In a planned treatment analysis, baseline bodyweight was reduced by 14.9% after 46 weeks of treatment with the highest (4.8 mg) once-weekly subcutaneous dose of survodutide that was tested (n=76). And by a respective 13.2%, 12.5%, and 6.2% for doses of 3.6 mg (n=76), 2.4 mg (n=78), and 0.6 mg (n=77). Meanwhile, individuals treated with placebo (n=77) lost just 2.8% of their baseline bodyweight.

“Mean reductions in bodyweight were approximately 5 times greater for participants receiving survodutide 4.8 mg versus placebo,” write Anita Hennige (Boehringer Ingelheim International GmbH, Biberach, Germany) and fellow investigators in The Lancet Diabetes & Endocrinology.

When they did an analysis based on participants who had actually received a dose of the allocated medication, they found that the weight loss reductions were higher, at 18.7%, 16.7%, 13.6%, and 6.8% for survodutide at doses of 4.8 mg, 3.6 mg, 2.4 mg, and 0.6 mg versus 2.3% for placebo.

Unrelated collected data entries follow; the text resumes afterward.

-- ==== Sys2Proof/Machine/RecordStore.lean ====
section
/-! DEFINITION. The record store up to the array: gathering (R133 to R137), the pending queue (R138), the start of writing (R139)
and what the array's slots read (R132). -/

namespace Sys2Proof.Machine

/-! ## The array (R132) -/

/-- Whether a slot reads Blank. -/
def RecordStore.blank (rs : RecordStore) (n : Nat) : Bool := (slotAt n rs.array).isNone

/-- The sector a slot lies in. -/
def sectorOf (slot : Fin 64) : Fin 4 := ⟨slot.val / 16, by omega⟩

/-- Whether a slot begins a sector. -/
def beginsSector (slot : Fin 64) : Bool := slot.val % 16 == 0

/-- The slots of a sector. -/
def sectorSlots (sector : Fin 4) : List Nat := (List.range 16).map fun i => sector.val * 16 + i

/-- The start of an erase: from that moment no slot of the sector reads Valid, nor Blank before its end (R132). -/
def startErase (sector : Fin 4) (array : Slots ArraySlot) : Slots ArraySlot :=
  (sectorSlots sector).foldl (fun a n => slotPut n .invalid a) array

/-- The end of an erase: every slot of the sector reads Blank but those the verify finds otherwise, which read Invalid. -/
def endErase (sector : Fin 4) (notBlank : Word) (array : Slots ArraySlot) : Slots ArraySlot :=
  (List.range 16).foldl
    (fun a i =>
      let n := sector.val * 16 + i
      if notBlank.getLsbD i then slotPut n .invalid a else slotClear n a)
    array

/-- An erase cut short: the sector reads a mix of Invalid and Blank (R149); which slots read Blank is a free value. -/
def cutErase (sector : Fin 4) (draw : Nat) (array : Slots ArraySlot) : Slots ArraySlot :=
  (sectorSlots sector).foldl
    (fun a n => if Config.cutEraseReadsBlank draw n then slotClear n a else slotPut n .invalid a)
    array

/-- The Valid records of the array with their slots, by rising slot number. -/
def validRecords : Slots ArraySlot → List (Nat × Nat × Record)
  | [] => []
  | (n, .valid q r) :: rest => (n, q, r) :: validRecords rest
  | (_, .invalid) :: rest => validRecords rest

/-! ## Writing (R139) -/

/-- The judgement of the write slot for the record at the head of the queue: erase a sector about to be reused, skip a slot that
is not Blank, else program (R139). A run of skips ends within 16 slots, so 17 rounds suffice. -/
def RecordStore.judgeSlot (rs : RecordStore) : Nat → RecordStore
  | 0 => rs
  | fuel + 1 =>
    if beginsSector rs.writeSlot then
      { rs with state := .erasing, array := startErase (sectorOf rs.writeSlot) rs.array }
    else if rs.blank rs.writeSlot.val then
      -- from the start of programming the slot is no longer Blank, and it is not Valid before its verify
      { rs with state := .programming, array := slotPut rs.writeSlot.val .invalid rs.array }
    else RecordStore.judgeSlot { rs with writeSlot := rs.writeSlot + 1 } fuel

/-- Begin writing the record at the head of the queue. -/
def RecordStore.beginWrite (rs : RecordStore) : RecordStore := rs.judgeSlot 17

/-- When the store is IDLE and the pending queue is not empty, writing begins within the event that makes this so (R139). -/
def RecordStore.writeIfIdle (rs : RecordStore) : RecordStore :=
  if rs.state = .idle ∧ rs.queue ≠ [] then rs.beginWrite else rs

/-! ## The pending queue (R138) -/

/-- A 16-bit millisecond offset, saturated at 65535. -/
def offset16 (n : Nat) : Nat := min n 65535

/-- Append causes to a record while its list has fewer than 8 entries; the rest raise its further count, which saturates at 255. -/
def Record.append (r : Record) : List (Cause × Nat) → Record
  | [] => r
  | x :: rest =>
    if r.causes.length < 8 then Record.append { r with causes := r.causes ++ [x] } rest
    else Record.append { r with further := min (r.further + 1) 255 } rest

/-- A closing record merged into the newest queued one (R138). -/
def Record.merge (newest closing : Record) : Record :=
  let base := closing.openedAt - newest.openedAt
  let causes := ((closing.first, 0) :: closing.causes).map fun x => (x.1, offset16 (base + x.2))
  let r := newest.append causes
  { r with further := min (r.further + closing.further) 255, merged := true }

/-- The last record of a queue merged with a closing one. -/
def mergeTail (closing : Record) : List Record → List Record
  | [] => []
  | [r] => [r.merge closing]
  | r :: x :: rest => r :: mergeTail closing (x :: rest)

/-- A closed record joins the queue at its tail, or is merged into the tail of a queue of four (R138). -/
def enqueueRecord (q : List Record) (r : Record) : List Record :=
  if q.length < 4 then q ++ [r] else mergeTail r q

/-- The gathering record closes, with or without a summary; an idle store begins to write (R137, R138, R139). -/
def RecordStore.close (rs : RecordStore) (summary : Option Summary) : RecordStore :=
  match rs.gathering with
  | none => rs
  | some g =>
    let r := { g.record with summary := summary }
    RecordStore.writeIfIdle { rs with gathering := none, queue := enqueueRecord rs.queue r }

/-- The announcement of a freeze or of an abandonment closes a record bound to the capture; without one nothing follows (R125,
R129, R137). -/
def RecordStore.captureEnded (rs : RecordStore) (summary : Option Summary) : RecordStore :=
  match rs.gathering with
  | some g => if g.bound then rs.close summary else rs
  | none => rs

/-! ## Gathering (R133 to R135) -/

/-- The record a logged raise opens, with the contents of the moment (R133). -/
def State.openRecord (s : State) (c : Cause) : Record :=
  { openedAt := s.rs.clock, seconds := s.me.seconds, timeSet := s.me.timeSet, first := c, drive := s.tu.drive, e := s.tu.e,
    marker := s.mt.state, lastPeriod := s.mt.lastPeriod, band := s.torqueBand, a := s.reading .A, b := s.reading .B,
    v := s.vm.v, worst := s.worst, worstRms := s.worstRms,
    restart := if c = Cause.restart then some s.tu.restart else none,
    causes := [], further := 0, merged := false, summary := none }

/-- The gathering record after a logged raise: opened by it, or with the cause appended at the record's age (R133, R134). -/
def State.gather (s : State) (c : Cause) : Gathering :=
  match s.rs.gathering with
  | none => { record := s.openRecord c, timer := some 0, bound := false }
  | some g => { g with record := g.record.append [(c, offset16 (s.rs.clock - g.record.openedAt))] }

/-- A logged raise with the outcome of its trigger, or with none (R133 to R135): started and started-and-frozen bind the record and
stop its timer; the latter closes it at once with the summary. -/
def State.logRaise (s : State) (c : Cause) (o : Option TriggerOutcome) : State :=
  let g := s.gather c
  match o with
  | some .started => s.setRs { s.rs with gathering := some { g with bound := true, timer := none } }
  | some (.startedAndFrozen summary) =>
    s.setRs (RecordStore.close { s.rs with gathering := some { g with bound := true, timer := none } } (some summary))
  | some .appended | some .notTaken | none => s.setRs { s.rs with gathering := some g }

end Sys2Proof.Machine
end

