/-- The trip inputs (R111 to R113). TRIP_INPUT_CHANGE takes the level; a change restarts the stable time and, with a min_duration of 0,
makes a filtered transition at once. FILTERED_TRANSITION is the step that brings the stable time of an input whose levels differ to
min_duration. At a filtered transition a level sense
makes its cause active exactly at its active level, and an edge sense latches it for the kinds it selects. An input whose level
does not change, whose levels agree, or whose stable time the step leaves below min_duration, does nothing more (log entry 3). -/
def Obligations.TripInputsAreFiltered : Prop :=
  ∀ (x : Fin 4) (level : Level) (s : State), s.inReset = false →
    let a := s.tu.tin[x]
    let k := s.act.line.tin[x]
    let line := { s.pins with tin := s.pins.tin.set x level }
    let follows (u t : State) (l : Level) : Prop :=
      t = (if (k.sense = .levelLow ∧ l = .low) ∨ (k.sense = .levelHigh ∧ l = .high) ∨ k.sense = .bothEdges ∨
            (k.sense = .falling ∧ l = .low) ∨ (k.sense = .rising ∧ l = .high) then u.raise (.tin x)
          else if k.sense = .levelLow ∨ k.sense = .levelHigh then u.clearCause (.tin x)
          else u) ∧
      (k.sense = .levelLow → t.tu.active.has (.tin x) = decide (l = .low)) ∧
      (k.sense = .levelHigh → t.tu.active.has (.tin x) = decide (l = .high)) ∧
      (k.sense = .bothEdges ∨ (k.sense = .falling ∧ l = .low) ∨ (k.sense = .rising ∧ l = .high) →
        t.tu.latched.has (.tin x) = true) ∧
      ((k.sense = .falling ∧ l = .high) ∨ (k.sense = .rising ∧ l = .low) →
        t = { s with pins := t.pins, tu := { s.tu with tin := t.tu.tin } })
    (a.raw = level → exec (.tripInputChange x level) s = .next { s with pins := line }) ∧
    (a.raw ≠ level → (level = a.filtered ∨ k.minDuration ≠ 0) →
      exec (.tripInputChange x level) s = .next { s with
        pins := line
        tu := { s.tu with tin := s.tu.tin.set x { raw := level, filtered := a.filtered, stable := 0 } } }) ∧
    (a.raw ≠ level → level ≠ a.filtered → k.minDuration = 0 →
      let u : State := { s with
        pins := line
        tu := { s.tu with tin := s.tu.tin.set x { raw := level, filtered := level, stable := 0 } } }
      ∃ t, exec (.tripInputChange x level) s = .next t ∧ follows u t level ∧ CauseFrame u t) ∧
    (a.raw = a.filtered ∨ a.stable + 1 < k.minDuration → exec (.filteredTransition x) s = .next s) ∧
    (a.raw ≠ a.filtered → k.minDuration ≤ a.stable + 1 →
      let u : State := { s with
        tu := { s.tu with
          tin := s.tu.tin.set x { raw := a.raw, filtered := a.raw, stable := min (a.stable + 1) 1000 } } }
      ∃ t, exec (.filteredTransition x) s = .next t ∧ follows u t a.raw ∧ CauseFrame u t)

/-- ACKNOWLEDGE and REQUEST TRIP on a part that can act on them (R108, R109). ACKNOWLEDGE drops every latched cause that is not active,
leaves TRIPPED for STOPPED where E falls below Trip, releasing TOUT, and returns a HOLD to RUN where E falls below Hold; its Reply carries the
latched set, and a transition its DRIVE_STATE notice and no other notice (R107). REQUEST TRIP raises REQUESTED_TRIP with all that
RaiseAndClearAnnounceTriggerAndLog says of a raise: it latches its cause and leaves the drive TRIPPED. -/
def Obligations.AcknowledgeAndRequestTrip : Prop :=
  ∀ (tag : Byte) (s : State), s.ready → DriveInv s →
    (∃ t, exec (.acknowledge tag) s = .next t ∧
      let v := s.heardC.withReply tag 6 .done (causeWords (s.tu.latched &&& s.tu.active))
      t.me =
        (if t.tu.drive = s.tu.drive then v
          else v.notify .driveState
            (match t.tu.drive with
              | .stopped => 0
              | .run => 1
              | .hold => 2
              | .tripped => 3) 0 .high).me ∧
      t.tu.active = s.tu.active ∧ t.tu.latched = s.tu.latched &&& s.tu.active ∧ t.tu.e = t.effective ∧
      CauseFrame v t ∧
      t.cb = s.cb ∧ t.rs = s.rs ∧
      t.tu.drive = (match s.tu.drive with
        | .tripped => if t.tu.e = .trip then .tripped else .stopped
        | .hold => if t.tu.e = .hold then .hold else .run
        | .stopped => .stopped
        | .run => .run) ∧
      t.tu.tout = decide (t.tu.drive = .tripped)) ∧
    (∃ t, exec (.requestTrip tag) s = .next t ∧ t = (s.heardC.raise .requestedTrip).withReply tag 7 .done [] ∧
      t.tu.drive = .tripped ∧ t.tu.tout = true ∧ t.tu.latched.has .requestedTrip = true ∧
      (∀ c, c ≠ .requestedTrip → t.tu.latched.has c = s.tu.latched.has c) ∧
      (s.tu.drive ≠ .tripped → t.regA.intD = 0 ∧ t.regA.intQ = 0 ∧ t.regB.intD = 0 ∧ t.regB.intQ = 0) ∧
      CauseFrame (s.heardC.withReply tag 7 .done []) t)

/-! ## The capture window (chapter 07) -/

/-- CAPTURE NOW, CAPTURE RELEASE and CAPTURE DISARM in each capture state (R122, R123, R127 to R129). -/
def Obligations.CaptureRequestsAct : Prop :=
  ∀ (tag : Byte) (s : State), s.ready →
    let u := s.heardC
    let n := s.act.line.nPost
    let empty (state : CaptureState) : CaptureBuffer :=
      { s.cb with state := state, valid := 0, causes := [], short := false, remaining := 0, cadence := none }
    (s.cb.state = .armed → n ≠ 0 →
      exec (.captureNow tag) s = .next
        (State.withReply { u with cb := { s.cb with
            state := .triggered, causes := [.request], short := false, remaining := n, cadence := some 0 } }
          tag 8 .done [2])) ∧
    (s.cb.state = .armed → n = 0 →
      exec (.captureNow tag) s = .next
        (State.withReply
          (State.notify { u with cb := { s.cb with
              state := .frozen, causes := [.request], short := false, remaining := 0, cadence := none } }
            .captureFrozen 31 0 .low)
          tag 8 .done [7])) ∧
    (s.cb.state = .triggered → s.cb.causes.length < 4 →
      exec (.captureNow tag) s = .next
        (State.withReply { u with cb := { s.cb with causes := s.cb.causes ++ [.request] } } tag 8 .done [10])) ∧
    (s.cb.state = .triggered → 4 ≤ s.cb.causes.length →
      exec (.captureNow tag) s = .next (u.withReply tag 8 .done [14])) ∧
    (s.cb.state = .disarmed → exec (.captureNow tag) s = .next (u.withReply tag 8 .done [12])) ∧
    (s.cb.state = .frozen → exec (.captureNow tag) s = .next (u.withReply tag 8 .done [15])) ∧
    exec (.captureRelease tag) s = .next
      (match s.cb.state with
        | .frozen | .disarmed => State.withReply { u with cb := empty .armed } tag 9 .done []
        | .armed => u.withReply tag 9 .done []
        | .triggered => u.withReply tag 9 .refusedState []) ∧
    exec (.captureDisarm tag) s = .next
      (match s.cb.state with
        | .disarmed => u.withReply tag 10 .done []
        | .armed | .frozen => State.withReply { u with cb := empty .disarmed } tag 10 .done []
        | .triggered => State.withReply { u with
            cb := empty .disarmed
            rs := match s.rs.gathering with
              | some g =>
                if g.bound then
                  RecordStore.writeIfIdle
                    { s.rs with gathering := none, queue := enqueueRecord s.rs.queue { g.record with summary := none } }
                else s.rs
              | none => s.rs } tag 10 .done [])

Moreover, the researchers report that 81.0% to 82.8% of participants treated with the three highest doses of survodutide achieved clinically relevant bodyweight losses of 5% or more within 8 weeks of treatment initiation, compared with 25.9% of those given placebo. And the effects on bodyweight were sustained throughout the treatment period.

“Survodutide appears to be a promising new anti-obesity treatment and warrants further investigation in phase 3 trials,” Hennige et al suggest.

They acknowledge that while more patients treated with survodutide than placebo experienced adverse events (91 vs 75%), most of which were gastrointestinal, the “tolerability profile of survodutide was in line with what would be expected based on its mechanism of action.”

Serious adverse events of nausea, vomiting, dehydration, and renal failure occurred in one participant who had been treated with survodutide 0.6 mg, and angioedema was reported in one individual treated with survodutide 3.6 mg. 

The rate of discontinuation due to adverse events was 25% in the survodutide-treated patients versus 4.0% o in the placebo-treated individuals. The researchers point out, however, that the trial used rapid dose escalation schedules, with increases every 2 weeks for the first 20 weeks of the trial. This may have influenced the higher dropout rate seen with survodutide and suggests the need for adjustments in future trials, they say.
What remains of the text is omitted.